> **Task details**:
Write down nothing except how many lines in the entries contain "truncTs".

(Collected data entries)
——

-- ==== Sys2Proof/Decode.lean ====
section
/-!
DEFINITION. The decoder of command words (30_encoding R99, R100, R102, R109, R110, R111) and, after it, the encoder,
written from the same tables. The decoder is total: every 64-bit word on either port is an operation, and a word the
port does not accept is the operation `ILLEGAL`. It answers from the opcode field and the port alone, and takes every
operand from its own field, so reserved bits are ignored.
-/

namespace Sys2Proof

/-- `cw[63:60]` (R99). -/
def opcodeOf (cw : Word) : BitVec 4 := cw.extractLsb' 60 4

/-- The `TS_W` low bits of a 32-bit value, the bits above them 0. -/
def truncTs (c : Config) (t : Ts) : Ts := (t.setWidth c.tsW).setWidth 32

/-- The time operand `cw[TS_W-1:0]`, called `timestamp`, `now` or `t` (R102). -/
def timeField (c : Config) (cw : Word) : Ts := truncTs c (cw.extractLsb' 0 32)

/-- `isMark = cw[32]` (R102). -/
def isMarkField (cw : Word) : Bool := cw.getLsbD 32

/-- FrameKind as the operand field encodes it (R104, R111). -/
def KindField.ofBits (b : BitVec 2) : KindField :=
  match b with
  | 0#2 => .noProtocol
  | 1#2 => .dataFrame
  | 2#2 => .repeatFrame
  | _ => .reserved

/-- `kind = cw[59:58]` (R102). -/
def kindField (cw : Word) : KindField := KindField.ofBits (cw.extractLsb' 58 2)

/-- `address = cw[57:42]` (R102). -/
def addressField (cw : Word) : Addr := cw.extractLsb' 42 16

/-- `command = cw[41:34]` (R102). -/
def commandField (cw : Word) : Byte := cw.extractLsb' 34 8

/-- `debounce = cw[7:0]` (R102). -/
def debounceField (cw : Word) : Byte := cw.extractLsb' 0 8

/-- A word on the E port: `EDGE`, or illegal (R109). -/
def decodeEdgePort (c : Config) (cw : Word) : Instr :=
  match opcodeOf cw with
  | 0x1#4 => .edge (isMarkField cw) (timeField c cw)
  | _ => .illegal .edge

/-- A word on the H port: one of the fourteen host operations, or illegal (R109). -/
def decodeHostPort (c : Config) (cw : Word) : Instr :=
  match opcodeOf cw with
  | 0x2#4 => .fdAvail
  | 0x3#4 => .fdRead
  | 0x4#4 => .fdTimeout (timeField c cw)
  | 0x5#4 => .fdLastEvt
  | 0x6#4 => .btFrame (kindField cw) (addressField cw) (commandField cw) (timeField c cw)
  | 0x7#4 => .btChkTo (timeField c cw)
  | 0x8#4 => .btPoll (timeField c cw)
  | 0x9#4 => .btCmd
  | 0xA#4 => .btPressCnt
  | 0xB#4 => .btHoldCnt (debounceField cw)
  | 0xC#4 => .btPressTo
  | 0xD#4 => .btRelease
  | 0xE#4 => .btToType
  | 0xF#4 => .btReset
  | _ => .illegal .host

/-- The operation a command word is when it is presented on a port (R100, R109). -/
def decode (c : Config) (p : Port) (cw : Word) : Instr :=
  match p with
  | .edge => decodeEdgePort c cw
  | .host => decodeHostPort c cw

/-- The port of an opcode (R100): 0x1 belongs to the E port, the others to the H port. Opcode 0 belongs to neither
and is illegal on both; it is put on the H port (assumption log 11). -/
def portOfOpcode (op : BitVec 4) : Port :=
  match op with
  | 0x1#4 => .edge
  | _ => .host

/-- The command word the host hands over as a number: bit 0 is the least significant bit, and bits from `nbits` up
are 0. -/
def tableWord (nbits w : Nat) : Word := BitVec.ofNat 64 (w % 2 ^ nbits)

/-- The operation the decoder reads from a word numbered as spec/opcode_table.json numbers it, on the port of its
opcode, at the default configuration. -/
def decodeTableWord (nbits w : Nat) : Option Instr :=
  if nbits ≤ 64 then
    some (decode Config.standard (portOfOpcode (opcodeOf (tableWord nbits w))) (tableWord nbits w))
  else none

/-! ## The encoder: the canonical word of an operation, all reserved bits 0 (R110). -/

/-- The two bits of a `kind` operand (R104). -/
def KindField.bits : KindField → BitVec 2
  | .noProtocol => 0
  | .dataFrame => 1
  | .repeatFrame => 2
  | .reserved => 3

/-- Format N: the opcode alone. -/
def formatN (op : BitVec 4) : Word := op ++ (0#60)

/-- Format E: `cw[32]` isMark, `cw[31:0]` timestamp. -/
def formatE (op : BitVec 4) (isMark : Bool) (timestamp : Ts) : Word :=
  op ++ (0#27) ++ BitVec.ofBool isMark ++ timestamp

/-- Format T: `cw[31:0]` now. -/
def formatT (op : BitVec 4) (now : Ts) : Word := op ++ (0#28) ++ now

/-- Format F: `cw[59:58]` kind, `cw[57:42]` address, `cw[41:34]` command, `cw[31:0]` t. -/
def formatF (op : BitVec 4) (kind : KindField) (address : Addr) (command : Byte) (t : Ts) : Word :=
  op ++ kind.bits ++ address ++ command ++ (0#2) ++ t

/-- Format D: `cw[7:0]` debounce. -/
def formatD (op : BitVec 4) (debounce : Byte) : Word := op ++ (0#52) ++ debounce

/-- The port and the canonical word of an operation (R99, R100). The canonical illegal word has opcode 0. -/
def encode : Instr → Port × Word
  | .illegal port => (port, formatN 0x0)
  | .edge isMark timestamp => (.edge, formatE 0x1 isMark timestamp)
  | .fdAvail => (.host, formatN 0x2)
  | .fdRead => (.host, formatN 0x3)
  | .fdTimeout now => (.host, formatT 0x4 now)
  | .fdLastEvt => (.host, formatN 0x5)
  | .btFrame kind address command t => (.host, formatF 0x6 kind address command t)
  | .btChkTo now => (.host, formatT 0x7 now)
  | .btPoll now => (.host, formatT 0x8 now)
  | .btCmd => (.host, formatN 0x9)
  | .btPressCnt => (.host, formatN 0xA)
  | .btHoldCnt debounce => (.host, formatD 0xB debounce)
  | .btPressTo => (.host, formatN 0xC)
  | .btRelease => (.host, formatN 0xD)
  | .btToType => (.host, formatN 0xE)
  | .btReset => (.host, formatN 0xF)

end Sys2Proof
end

——

> **Task result**:
2